-- ==== Sys2Proof/Machine/State.lean ====
section
/-! DEFINITION. The state of the machine: registers, scratch registers, the bus's devices with their storage, the fatal
mark (files 10 and 20 of spec/), and the state right after reset. The configuration (R14: the decode table, the device list) is part of it (log 15). -/

namespace Sys2Proof.Machine

/-- The reasons of `Fatal(reason)`, a closed set (R310). The model stops with the reason; it names no later state, which is
safe (log 5). -/
inductive Fault where
  /-- `NoDevice(a)`: raised by a bus read or write that no device claims (R70). Safe. -/
  | noDevice (addr : Word)
  /-- `InvalidMapperAccess(a)`: raised by a cartridge access whose originator is the picture unit when `CHR_BANKS = 0`
  (R80). Safe. -/
  | invalidMapperAccess (addr : Word)
  /-- `UnknownMapper(id)`: raised by construction with a mapper identifier other than 0, and by an access to such a
  cartridge (R81). Safe. -/
  | unknownMapper (id : Nat)
  /-- `NoProcessor`: raised by a tick on a bus with no connected processor (R311). Safe. -/
  | noProcessor
  deriving DecidableEq, Repr

/-- Why the model gives no meaning. -/
inductive Refusal where
  /-- An instruction rejected by name in `exec`'s arm; no arm uses it. Safe. -/
  | notModelled (mnemonic : String)
  /-- Raised by a processor access to a cartridge with `PRG_BANKS = 0`, a configuration the spec refuses (R79, U13). Safe. -/
  | emptyProgramRegion
  /-- Raised by an access to a cartridge that indexes past the end of its region, which no bank size of R82 allows: the spec
  gives such an access no effect (log 24). Safe. -/
  | outsideRegion (offset : Nat)
  /-- Raised by construction with a cartridge image whose length is not its region's (U13). Safe. -/
  | imageLength
  /-- Raised by an access routed to the Cpu variant; its range is empty, so the bus never does it (R64). Safe. -/
  | cpuNotAddressable
  /-- Raised by a step under a table whose record for the opcode breaks R115; never under the default table. Safe. -/
  | unlawfulRecord (opcode : Byte)
  deriving DecidableEq, Repr

/-- Which subsystem issued a bus access (R11, R62). -/
inductive Originator where
  | processor
  | pictureUnit
  deriving DecidableEq, Repr

/-- The storage of a device: the listed bytes by offset, offsets strictly rising, no listed byte equal to what an unlisted
offset reads as. -/
abbrev Memory := List Host.Cell

/-- The two RAM configurations (R75): flat, or mirrored behind a window at a base address. -/
inductive RamKind where
  | flat
  | mirrored (windowBase : Word)
  deriving DecidableEq, Repr

/-- A cartridge: its mapper value {`MAPPER_ID`, `PRG_BANKS`, `CHR_BANKS`}, `PRG_BANK_SIZE`, `CHR_BANK_SIZE`, `CART_WRITABLE` and
its two regions (R6, R51). -/
structure Cartridge where
  mapperId : Nat
  prgBanks : Nat
  chrBanks : Nat
  prgBankSize : Nat
  chrBankSize : Nat
  writable : Bool
  prg : Memory
  chr : Memory
  deriving DecidableEq, Repr

/-- The closed set of device variants (R64). -/
inductive Device where
  | ram (kind : RamKind) (store : Memory)
  | cpu
  /-- the opaque picture unit, on the addresses `first..last` of `PPU_RANGE` (R85) -/
  | pictureUnit (first last : Word)
  | cartridge (c : Cartridge)
  deriving DecidableEq, Repr

/-- A device's region of storage: the RAM bytes (R50), the program region, the pattern region (R51). -/
inductive Region where
  | ram | prg | chr
  deriving DecidableEq, Repr

/-- Where a device leads an access: a byte of one of its regions, or the picture unit's own, opaque side (R85). -/
inductive Target where
  | cell (region : Region) (offset : Nat)
  | opaqueUnit
  deriving DecidableEq, Repr

/-- The state. INVENTORY.md lists the rule and the reset value of every field. -/
@[ext]
structure State where
  /-- accumulator `A` (R20) -/
  a : Byte
  /-- index register `X` (R20) -/
  x : Byte
  /-- index register `Y` (R20) -/
  y : Byte
  /-- program counter `PC` (R23) -/
  pc : Word
  /-- stack pointer `SP` (R25) -/
  sp : Byte
  /-- flag byte `P` (R30) -/
  p : Byte
  /-- scratch operand value (R41) -/
  fetched : Byte
  /-- effective address (R42) -/
  addressAbs : Word
  /-- sign-extended displacement (R42) -/
  addressRel : Word
  /-- cycle countdown (R43) -/
  cycles : Nat
  /-- absorbing fatal mark (R44) -/
  fatal : Option Fault
  /-- the decode table `OPTABLE`, built once and never changed (R6, R14, R114; log 15) -/
  opTable : OpTable
  /-- the bus's ordered device list, each device with its storage (R50, R51, R52) -/
  devices : List Device
  /-- whether the bus has its processor (R52, R72) -/
  processorConnected : Bool
  /-- THE MODEL'S OWN: how many picture-unit reads have drawn a free byte (R85, log 6) -/
  draws : Nat
  deriving DecidableEq, Repr

/-- Reference configuration FLAT (R90): every processor address is RAM. -/
def flatDevices (ram : Memory) : List Device := [.ram .flat ram]

/-- Reference configuration CART (R90) without a picture unit: mirrored RAM at the default window, mapper 0,
the bank sizes of R82. -/
def cartDevices (ram : Memory) (prgBanks chrBanks : Nat) (writable : Bool) (prg chr : Memory) : List Device :=
  [.ram (.mirrored Config.ramWindowBase) ram,
   .cartridge
    { mapperId := 0, prgBanks, chrBanks, prgBankSize := Config.prgBankSize, chrBankSize := Config.chrBankSize, writable, prg, chr }]

/-- The machine right after reset (R330, R331) in configuration FLAT with nothing listed in memory (log 2, log 3); `PC` is
the word such a memory holds at 0xFFFC. -/
def State.reset : State where
  a := Config.resetDefaults.a
  x := Config.resetDefaults.x
  y := Config.resetDefaults.y
  pc := 0x0000
  sp := Config.resetSP
  p := Config.resetDefaults.pOther ||| 0x20
  fetched := 0x00
  addressAbs := 0x0000
  addressRel := 0x0000
  cycles := Config.resetCycles
  fatal := none
  opTable := defaultTable
  devices := flatDevices []
  processorConnected := true
  draws := 0

end Sys2Proof.Machine
end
------------------------
_TRY IT_.
Produce an identical printout of the material above.

_SOLUTION_.
-- ==== Sys2Proof/Machine/State.lean ====
section
/-! DEFINITION. The state of the machine: registers, scratch registers, the bus's devices with their storage, the fatal
mark (files 10 and 20 of spec/), and the state right after reset. The configuration (R14: the decode table, the device list) is part of it (log 15). -/

namespace Sys2Proof.Machine

/-- The reasons of `Fatal(reason)`, a closed set (R310). The model stops with the reason; it names no later state, which is
safe (log 5). -/
inductive Fault where
  /-- `NoDevice(a)`: raised by a bus read or write that no device claims (R70). Safe. -/
  | noDevice (addr : Word)
  /-- `InvalidMapperAccess(a)`: raised by a cartridge access whose originator is the picture unit when `CHR_BANKS = 0`
  (R80). Safe. -/
  | invalidMapperAccess (addr : Word)
  /-- `UnknownMapper(id)`: raised by construction with a mapper identifier other than 0, and by an access to such a
  cartridge (R81). Safe. -/
  | unknownMapper (id : Nat)
  /-- `NoProcessor`: raised by a tick on a bus with no connected processor (R311). Safe. -/
  | noProcessor
  deriving DecidableEq, Repr

/-- Why the model gives no meaning. -/
inductive Refusal where
  /-- An instruction rejected by name in `exec`'s arm; no arm uses it. Safe. -/
  | notModelled (mnemonic : String)
  /-- Raised by a processor access to a cartridge with `PRG_BANKS = 0`, a configuration the spec refuses (R79, U13). Safe. -/
  | emptyProgramRegion
  /-- Raised by an access to a cartridge that indexes past the end of its region, which no bank size of R82 allows: the spec
  gives such an access no effect (log 24). Safe. -/
  | outsideRegion (offset : Nat)
  /-- Raised by construction with a cartridge image whose length is not its region's (U13). Safe. -/
  | imageLength
  /-- Raised by an access routed to the Cpu variant; its range is empty, so the bus never does it (R64). Safe. -/
  | cpuNotAddressable
  /-- Raised by a step under a table whose record for the opcode breaks R115; never under the default table. Safe. -/
  | unlawfulRecord (opcode : Byte)
  deriving DecidableEq, Repr

/-- Which subsystem issued a bus access (R11, R62). -/
inductive Originator where
  | processor
  | pictureUnit
  deriving DecidableEq, Repr

/-- The storage of a device: the listed bytes by offset, offsets strictly rising, no listed byte equal to what an unlisted
offset reads as. -/
abbrev Memory := List Host.Cell

/-- The two RAM configurations (R75): flat, or mirrored behind a window at a base address. -/
inductive RamKind where
  | flat
  | mirrored (windowBase : Word)
  deriving DecidableEq, Repr

/-- A cartridge: its mapper value {`MAPPER_ID`, `PRG_BANKS`, `CHR_BANKS`}, `PRG_BANK_SIZE`, `CHR_BANK_SIZE`, `CART_WRITABLE` and
its two regions (R6, R51). -/
structure Cartridge where
  mapperId : Nat
  prgBanks : Nat
  chrBanks : Nat
  prgBankSize : Nat
  chrBankSize : Nat
  writable : Bool
  prg : Memory
  chr : Memory
  deriving DecidableEq, Repr

/-- The closed set of device variants (R64). -/
inductive Device where
  | ram (kind : RamKind) (store : Memory)
  | cpu
  /-- the opaque picture unit, on the addresses `first..last` of `PPU_RANGE` (R85) -/
  | pictureUnit (first last : Word)
  | cartridge (c : Cartridge)
  deriving DecidableEq, Repr

/-- A device's region of storage: the RAM bytes (R50), the program region, the pattern region (R51). -/
inductive Region where
  | ram | prg | chr
  deriving DecidableEq, Repr

/-- Where a device leads an access: a byte of one of its regions, or the picture unit's own, opaque side (R85). -/
inductive Target where
  | cell (region : Region) (offset : Nat)
  | opaqueUnit
  deriving DecidableEq, Repr

/-- The state. INVENTORY.md lists the rule and the reset value of every field. -/
@[ext]
structure State where
  /-- accumulator `A` (R20) -/
  a : Byte
  /-- index register `X` (R20) -/
  x : Byte
  /-- index register `Y` (R20) -/
  y : Byte
  /-- program counter `PC` (R23) -/
  pc : Word
  /-- stack pointer `SP` (R25) -/
  sp : Byte
  /-- flag byte `P` (R30) -/
  p : Byte
  /-- scratch operand value (R41) -/
  fetched : Byte
  /-- effective address (R42) -/
  addressAbs : Word
  /-- sign-extended displacement (R42) -/
  addressRel : Word
  /-- cycle countdown (R43) -/
  cycles : Nat
  /-- absorbing fatal mark (R44) -/
  fatal : Option Fault
  /-- the decode table `OPTABLE`, built once and never changed (R6, R14, R114; log 15) -/
  opTable : OpTable
  /-- the bus's ordered device list, each device with its storage (R50, R51, R52) -/
  devices : List Device
  /-- whether the bus has its processor (R52, R72) -/
  processorConnected : Bool
  /-- THE MODEL'S OWN: how many picture-unit reads have drawn a free byte (R85, log 6) -/
  draws : Nat
  deriving DecidableEq, Repr

/-- Reference configuration FLAT (R90): every processor address is RAM. -/
def flatDevices (ram : Memory) : List Device := [.ram .flat ram]

/-- Reference configuration CART (R90) without a picture unit: mirrored RAM at the default window, mapper 0,
the bank sizes of R82. -/
def cartDevices (ram : Memory) (prgBanks chrBanks : Nat) (writable : Bool) (prg chr : Memory) : List Device :=
  [.ram (.mirrored Config.ramWindowBase) ram,
   .cartridge
    { mapperId := 0, prgBanks, chrBanks, prgBankSize := Config.prgBankSize, chrBankSize := Config.chrBankSize, writable, prg, chr }]

/-- The machine right after reset (R330, R331) in configuration FLAT with nothing listed in memory (log 2, log 3); `PC` is
the word such a memory holds at 0xFFFC. -/
def State.reset : State where
  a := Config.resetDefaults.a
  x := Config.resetDefaults.x
  y := Config.resetDefaults.y
  pc := 0x0000
  sp := Config.resetSP
  p := Config.resetDefaults.pOther ||| 0x20
  fetched := 0x00
  addressAbs := 0x0000
  addressRel := 0x0000
  cycles := Config.resetCycles
  fatal := none
  opTable := defaultTable
  devices := flatDevices []
  processorConnected := true
  draws := 0

end Sys2Proof.Machine
end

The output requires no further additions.